-------- Data supplied --------

@[simp] theorem State.setPort_pending (s : State) (i : Nat) (x : Port) : (s.setPort i x).pending = s.pending := rfl
@[simp] theorem State.setPort_now (s : State) (i : Nat) (x : Port) : (s.setPort i x).now = s.now := rfl
@[simp] theorem State.setPort_freeCtr (s : State) (i : Nat) (x : Port) : (s.setPort i x).freeCtr = s.freeCtr := rfl
@[simp] theorem State.setPort_dev (s : State) (i : Nat) (x : Port) : (s.setPort i x).dev = s.dev := rfl
@[simp] theorem State.setPort_pins (s : State) (i : Nat) (x : Port) : (s.setPort i x).pins = s.pins := rfl
@[simp] theorem State.setPort_regs (s : State) (i : Nat) (x : Port) : (s.setPort i x).regs = s.regs := rfl
@[simp] theorem State.setPort_blocks (s : State) (i : Nat) (x : Port) : (s.setPort i x).blocks = s.blocks := rfl
@[simp] theorem State.setPort_regions (s : State) (i : Nat) (x : Port) : (s.setPort i x).regions = s.regions := rfl
@[simp] theorem State.setPort_endpoints (s : State) (i : Nat) (x : Port) : (s.setPort i x).endpoints = s.endpoints := rfl
@[simp] theorem State.setPort_routes (s : State) (i : Nat) (x : Port) : (s.setPort i x).routes = s.routes := rfl
@[simp] theorem State.setPort_groups (s : State) (i : Nat) (x : Port) : (s.setPort i x).groups = s.groups := rfl
@[simp] theorem State.setPort_rmt (s : State) (i : Nat) (x : Port) : (s.setPort i x).rmt = s.rmt := rfl
@[simp] theorem State.setPort_cad (s : State) (i : Nat) (x : Port) : (s.setPort i x).cad = s.cad := rfl
@[simp] theorem State.setPort_sens (s : State) (i : Nat) (x : Port) : (s.setPort i x).sens = s.sens := rfl
@[simp] theorem State.setPort_mgrProg (s : State) (i : Nat) (x : Port) : (s.setPort i x).mgrProg = s.mgrProg := rfl
@[simp] theorem State.setPort_restarts (s : State) (i : Nat) (x : Port) : (s.setPort i x).restarts = s.restarts := rfl
@[simp] theorem State.setPort_fresh (s : State) (i : Nat) (x : Port) : (s.setPort i x).fresh = s.fresh := rfl
@[simp] theorem State.setPort_leases (s : State) (i : Nat) (x : Port) : (s.setPort i x).leases = s.leases := rfl
@[simp] theorem State.setPort_calls (s : State) (i : Nat) (x : Port) : (s.setPort i x).calls = s.calls := rfl
@[simp] theorem State.setPort_scrubbed (s : State) (i : Nat) (x : Port) : (s.setPort i x).scrubbed = s.scrubbed := rfl
@[simp] theorem State.setPort_trainTemp (s : State) (i : Nat) (x : Port) : (s.setPort i x).trainTemp = s.trainTemp := rfl
@[simp] theorem State.setPort_riderReqs (s : State) (i : Nat) (x : Port) : (s.setPort i x).riderReqs = s.riderReqs := rfl
@[simp] theorem State.setPort_jobFault (s : State) (i : Nat) (x : Port) : (s.setPort i x).jobFault = s.jobFault := rfl
@[simp] theorem State.setPort_dispatch (s : State) (i : Nat) (x : Port) : (s.setPort i x).dispatch = s.dispatch := rfl
@[simp] theorem State.setPort_twin (s : State) (i : Nat) (x : Port) : (s.setPort i x).twin = s.twin := rfl
@[simp] theorem State.setPort_rcv (s : State) (i : Nat) (x : Port) : (s.setPort i x).rcv = s.rcv := rfl
@[simp] theorem State.setPort_screen (s : State) (i : Nat) (x : Port) : (s.setPort i x).screen = s.screen := rfl
@[simp] theorem State.setPort_far (s : State) (i : Nat) (x : Port) : (s.setPort i x).far = s.far := rfl
@[simp] theorem State.setPort_bring (s : State) (i : Nat) (x : Port) : (s.setPort i x).bring = s.bring := rfl
@[simp] theorem State.setPort_chipResets (s : State) (i : Nat) (x : Port) : (s.setPort i x).chipResets = s.chipResets := rfl
@[simp] theorem State.setPort_stud (s : State) (i : Nat) (x : Port) : (s.setPort i x).stud = s.stud := rfl
@[simp] theorem State.setPort_fuses (s : State) (i : Nat) (x : Port) : (s.setPort i x).fuses = s.fuses := rfl
@[simp] theorem State.setPort_images (s : State) (i : Nat) (x : Port) : (s.setPort i x).images = s.images := rfl
@[simp] theorem State.setPort_power (s : State) (i : Nat) (x : Port) : (s.setPort i x).power = s.power := rfl
@[simp] theorem State.setPort_signKeys (s : State) (i : Nat) (x : Port) : (s.setPort i x).signKeys = s.signKeys := rfl
@[simp] theorem State.setPort_hbm (s : State) (i : Nat) (x : Port) : (s.setPort i x).hbm = s.hbm := rfl
@[simp] theorem State.setPort_ddr (s : State) (i : Nat) (x : Port) : (s.setPort i x).ddr = s.ddr := rfl
@[simp] theorem State.setPort_ev (s : State) (i : Nat) (x : Port) : (s.setPort i x).ev = s.ev := rfl
@[simp] theorem State.setPort_evCoalesced (s : State) (i : Nat) (x : Port) : (s.setPort i x).evCoalesced = s.evCoalesced := rfl
@[simp] theorem State.setPort_out (s : State) (i : Nat) (x : Port) : (s.setPort i x).out = s.out := rfl

@[simp] theorem State.drainEv_pending (s : State) (p : Nat) : (s.drainEv p).pending = s.pending := rfl
@[simp] theorem State.drainEv_now (s : State) (p : Nat) : (s.drainEv p).now = s.now := rfl
@[simp] theorem State.drainEv_freeCtr (s : State) (p : Nat) : (s.drainEv p).freeCtr = s.freeCtr := rfl
@[simp] theorem State.drainEv_dev (s : State) (p : Nat) : (s.drainEv p).dev = s.dev := rfl
@[simp] theorem State.drainEv_pins (s : State) (p : Nat) : (s.drainEv p).pins = s.pins := rfl
@[simp] theorem State.drainEv_endpoints (s : State) (p : Nat) : (s.drainEv p).endpoints = s.endpoints := rfl
@[simp] theorem State.drainEv_routes (s : State) (p : Nat) : (s.drainEv p).routes = s.routes := rfl
@[simp] theorem State.drainEv_groups (s : State) (p : Nat) : (s.drainEv p).groups = s.groups := rfl
@[simp] theorem State.drainEv_rmt (s : State) (p : Nat) : (s.drainEv p).rmt = s.rmt := rfl
@[simp] theorem State.drainEv_cad (s : State) (p : Nat) : (s.drainEv p).cad = s.cad := rfl
@[simp] theorem State.drainEv_sens (s : State) (p : Nat) : (s.drainEv p).sens = s.sens := rfl
@[simp] theorem State.drainEv_mgrProg (s : State) (p : Nat) : (s.drainEv p).mgrProg = s.mgrProg := rfl
@[simp] theorem State.drainEv_restarts (s : State) (p : Nat) : (s.drainEv p).restarts = s.restarts := rfl
@[simp] theorem State.drainEv_fresh (s : State) (p : Nat) : (s.drainEv p).fresh = s.fresh := rfl
@[simp] theorem State.drainEv_leases (s : State) (p : Nat) : (s.drainEv p).leases = s.leases := rfl
@[simp] theorem State.drainEv_calls (s : State) (p : Nat) : (s.drainEv p).calls = s.calls := rfl
@[simp] theorem State.drainEv_scrubbed (s : State) (p : Nat) : (s.drainEv p).scrubbed = s.scrubbed := rfl
@[simp] theorem State.drainEv_trainTemp (s : State) (p : Nat) : (s.drainEv p).trainTemp = s.trainTemp := rfl
@[simp] theorem State.drainEv_riderReqs (s : State) (p : Nat) : (s.drainEv p).riderReqs = s.riderReqs := rfl
@[simp] theorem State.drainEv_jobFault (s : State) (p : Nat) : (s.drainEv p).jobFault = s.jobFault := rfl
@[simp] theorem State.drainEv_dispatch (s : State) (p : Nat) : (s.drainEv p).dispatch = s.dispatch := rfl
@[simp] theorem State.drainEv_ports (s : State) (p : Nat) : (s.drainEv p).ports = s.ports := rfl
@[simp] theorem State.drainEv_twin (s : State) (p : Nat) : (s.drainEv p).twin = s.twin := rfl
@[simp] theorem State.drainEv_rcv (s : State) (p : Nat) : (s.drainEv p).rcv = s.rcv := rfl
@[simp] theorem State.drainEv_screen (s : State) (p : Nat) : (s.drainEv p).screen = s.screen := rfl
@[simp] theorem State.drainEv_far (s : State) (p : Nat) : (s.drainEv p).far = s.far := rfl
@[simp] theorem State.drainEv_bring (s : State) (p : Nat) : (s.drainEv p).bring = s.bring := rfl
@[simp] theorem State.drainEv_chipResets (s : State) (p : Nat) : (s.drainEv p).chipResets = s.chipResets := rfl
@[simp] theorem State.drainEv_stud (s : State) (p : Nat) : (s.drainEv p).stud = s.stud := rfl
@[simp] theorem State.drainEv_fuses (s : State) (p : Nat) : (s.drainEv p).fuses = s.fuses := rfl
@[simp] theorem State.drainEv_images (s : State) (p : Nat) : (s.drainEv p).images = s.images := rfl
@[simp] theorem State.drainEv_power (s : State) (p : Nat) : (s.drainEv p).power = s.power := rfl
@[simp] theorem State.drainEv_signKeys (s : State) (p : Nat) : (s.drainEv p).signKeys = s.signKeys := rfl
@[simp] theorem State.drainEv_hbm (s : State) (p : Nat) : (s.drainEv p).hbm = s.hbm := rfl
@[simp] theorem State.drainEv_ddr (s : State) (p : Nat) : (s.drainEv p).ddr = s.ddr := rfl
@[simp] theorem State.drainEv_out (s : State) (p : Nat) : (s.drainEv p).out = s.out := rfl

@[simp] theorem State.onBlock_pending (s : State) (p : Nat) (f : Block → Env → Block) : (s.onBlock p f).pending = s.pending := rfl
@[simp] theorem State.onBlock_now (s : State) (p : Nat) (f : Block → Env → Block) : (s.onBlock p f).now = s.now := rfl
@[simp] theorem State.onBlock_dev (s : State) (p : Nat) (f : Block → Env → Block) : (s.onBlock p f).dev = s.dev := rfl
@[simp] theorem State.onBlock_pins (s : State) (p : Nat) (f : Block → Env → Block) : (s.onBlock p f).pins = s.pins := rfl
@[simp] theorem State.onBlock_endpoints (s : State) (p : Nat) (f : Block → Env → Block) : (s.onBlock p f).endpoints = s.endpoints := rfl
@[simp] theorem State.onBlock_routes (s : State) (p : Nat) (f : Block → Env → Block) : (s.onBlock p f).routes = s.routes := rfl
@[simp] theorem State.onBlock_groups (s : State) (p : Nat) (f : Block → Env → Block) : (s.onBlock p f).groups = s.groups := rfl
@[simp] theorem State.onBlock_rmt (s : State) (p : Nat) (f : Block → Env → Block) : (s.onBlock p f).rmt = s.rmt := rfl
@[simp] theorem State.onBlock_cad (s : State) (p : Nat) (f : Block → Env → Block) : (s.onBlock p f).cad = s.cad := rfl
@[simp] theorem State.onBlock_sens (s : State) (p : Nat) (f : Block → Env → Block) : (s.onBlock p f).sens = s.sens := rfl
@[simp] theorem State.onBlock_mgrProg (s : State) (p : Nat) (f : Block → Env → Block) : (s.onBlock p f).mgrProg = s.mgrProg := rfl
@[simp] theorem State.onBlock_restarts (s : State) (p : Nat) (f : Block → Env → Block) : (s.onBlock p f).restarts = s.restarts := rfl
@[simp] theorem State.onBlock_fresh (s : State) (p : Nat) (f : Block → Env → Block) : (s.onBlock p f).fresh = s.fresh := rfl
@[simp] theorem State.onBlock_leases (s : State) (p : Nat) (f : Block → Env → Block) : (s.onBlock p f).leases = s.leases := rfl
@[simp] theorem State.onBlock_calls (s : State) (p : Nat) (f : Block → Env → Block) : (s.onBlock p f).calls = s.calls := rfl
@[simp] theorem State.onBlock_scrubbed (s : State) (p : Nat) (f : Block → Env → Block) : (s.onBlock p f).scrubbed = s.scrubbed := rfl
@[simp] theorem State.onBlock_trainTemp (s : State) (p : Nat) (f : Block → Env → Block) : (s.onBlock p f).trainTemp = s.trainTemp := rfl
@[simp] theorem State.onBlock_riderReqs (s : State) (p : Nat) (f : Block → Env → Block) : (s.onBlock p f).riderReqs = s.riderReqs := rfl
@[simp] theorem State.onBlock_jobFault (s : State) (p : Nat) (f : Block → Env → Block) : (s.onBlock p f).jobFault = s.jobFault := rfl
@[simp] theorem State.onBlock_dispatch (s : State) (p : Nat) (f : Block → Env → Block) : (s.onBlock p f).dispatch = s.dispatch := rfl
@[simp] theorem State.onBlock_ports (s : State) (p : Nat) (f : Block → Env → Block) : (s.onBlock p f).ports = s.ports := rfl
@[simp] theorem State.onBlock_twin (s : State) (p : Nat) (f : Block → Env → Block) : (s.onBlock p f).twin = s.twin := rfl
@[simp] theorem State.onBlock_rcv (s : State) (p : Nat) (f : Block → Env → Block) : (s.onBlock p f).rcv = s.rcv := rfl
@[simp] theorem State.onBlock_screen (s : State) (p : Nat) (f : Block → Env → Block) : (s.onBlock p f).screen = s.screen := rfl
@[simp] theorem State.onBlock_far (s : State) (p : Nat) (f : Block → Env → Block) : (s.onBlock p f).far = s.far := rfl
@[simp] theorem State.onBlock_bring (s : State) (p : Nat) (f : Block → Env → Block) : (s.onBlock p f).bring = s.bring := rfl
@[simp] theorem State.onBlock_chipResets (s : State) (p : Nat) (f : Block → Env → Block) : (s.onBlock p f).chipResets = s.chipResets := rfl
@[simp] theorem State.onBlock_stud (s : State) (p : Nat) (f : Block → Env → Block) : (s.onBlock p f).stud = s.stud := rfl
@[simp] theorem State.onBlock_fuses (s : State) (p : Nat) (f : Block → Env → Block) : (s.onBlock p f).fuses = s.fuses := rfl
@[simp] theorem State.onBlock_images (s : State) (p : Nat) (f : Block → Env → Block) : (s.onBlock p f).images = s.images := rfl
@[simp] theorem State.onBlock_power (s : State) (p : Nat) (f : Block → Env → Block) : (s.onBlock p f).power = s.power := rfl
@[simp] theorem State.onBlock_signKeys (s : State) (p : Nat) (f : Block → Env → Block) : (s.onBlock p f).signKeys = s.signKeys := rfl
@[simp] theorem State.onBlock_hbm (s : State) (p : Nat) (f : Block → Env → Block) : (s.onBlock p f).hbm = s.hbm := rfl
@[simp] theorem State.onBlock_ddr (s : State) (p : Nat) (f : Block → Env → Block) : (s.onBlock p f).ddr = s.ddr := rfl
@[simp] theorem State.onBlock_out (s : State) (p : Nat) (f : Block → Env → Block) : (s.onBlock p f).out = s.out := rfl

@[simp] theorem State.onBlock_freeCtr (s : State) (p : Nat) (f : Block → Env → Block) :
    (s.onBlock p f).freeCtr = s.freeCtr + 1 := rfl

/-- A register field reads what was set, modulo its width. -/
theorem State.get_set_same (s : State) {f : Fld} (h : f.ok) (v : Nat) : (s.set f v).get f = v % 2 ^ f.width :=
  Regs.get_set_same chipReset s.regs h v

/-- A field apart from the one set reads as before. -/
theorem State.get_set_apart (s : State) {f g : Fld} (hf : f.lo ≤ f.hi) (hg : g.lo ≤ g.hi) (h : f.apart g) (v : Nat) :
    (s.set f v).get g = s.get g := Regs.get_set_apart chipReset s.regs hf hg h v

@[simp] theorem State.block_setBlock_same (s : State) (p : Nat) (b : Block) : (s.setBlock p b).block p = b :=
  mget_mset_same blockInit s.blocks p b

theorem State.block_setBlock_ne (s : State) {p q : Nat} (b : Block) (h : q ≠ p) : (s.setBlock p b).block q = s.block q :=
  mget_mset_ne blockInit s.blocks b h

@[simp] theorem State.region_setRegion_same (s : State) (r : Nat) (x : Region) : (s.setRegion r x).region r = x :=
  mget_mset_same regionInit s.regions r x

--------

Task directions:
For the string "trainTemp", count every line of the material where it appears and state only the count.

Expected output:
3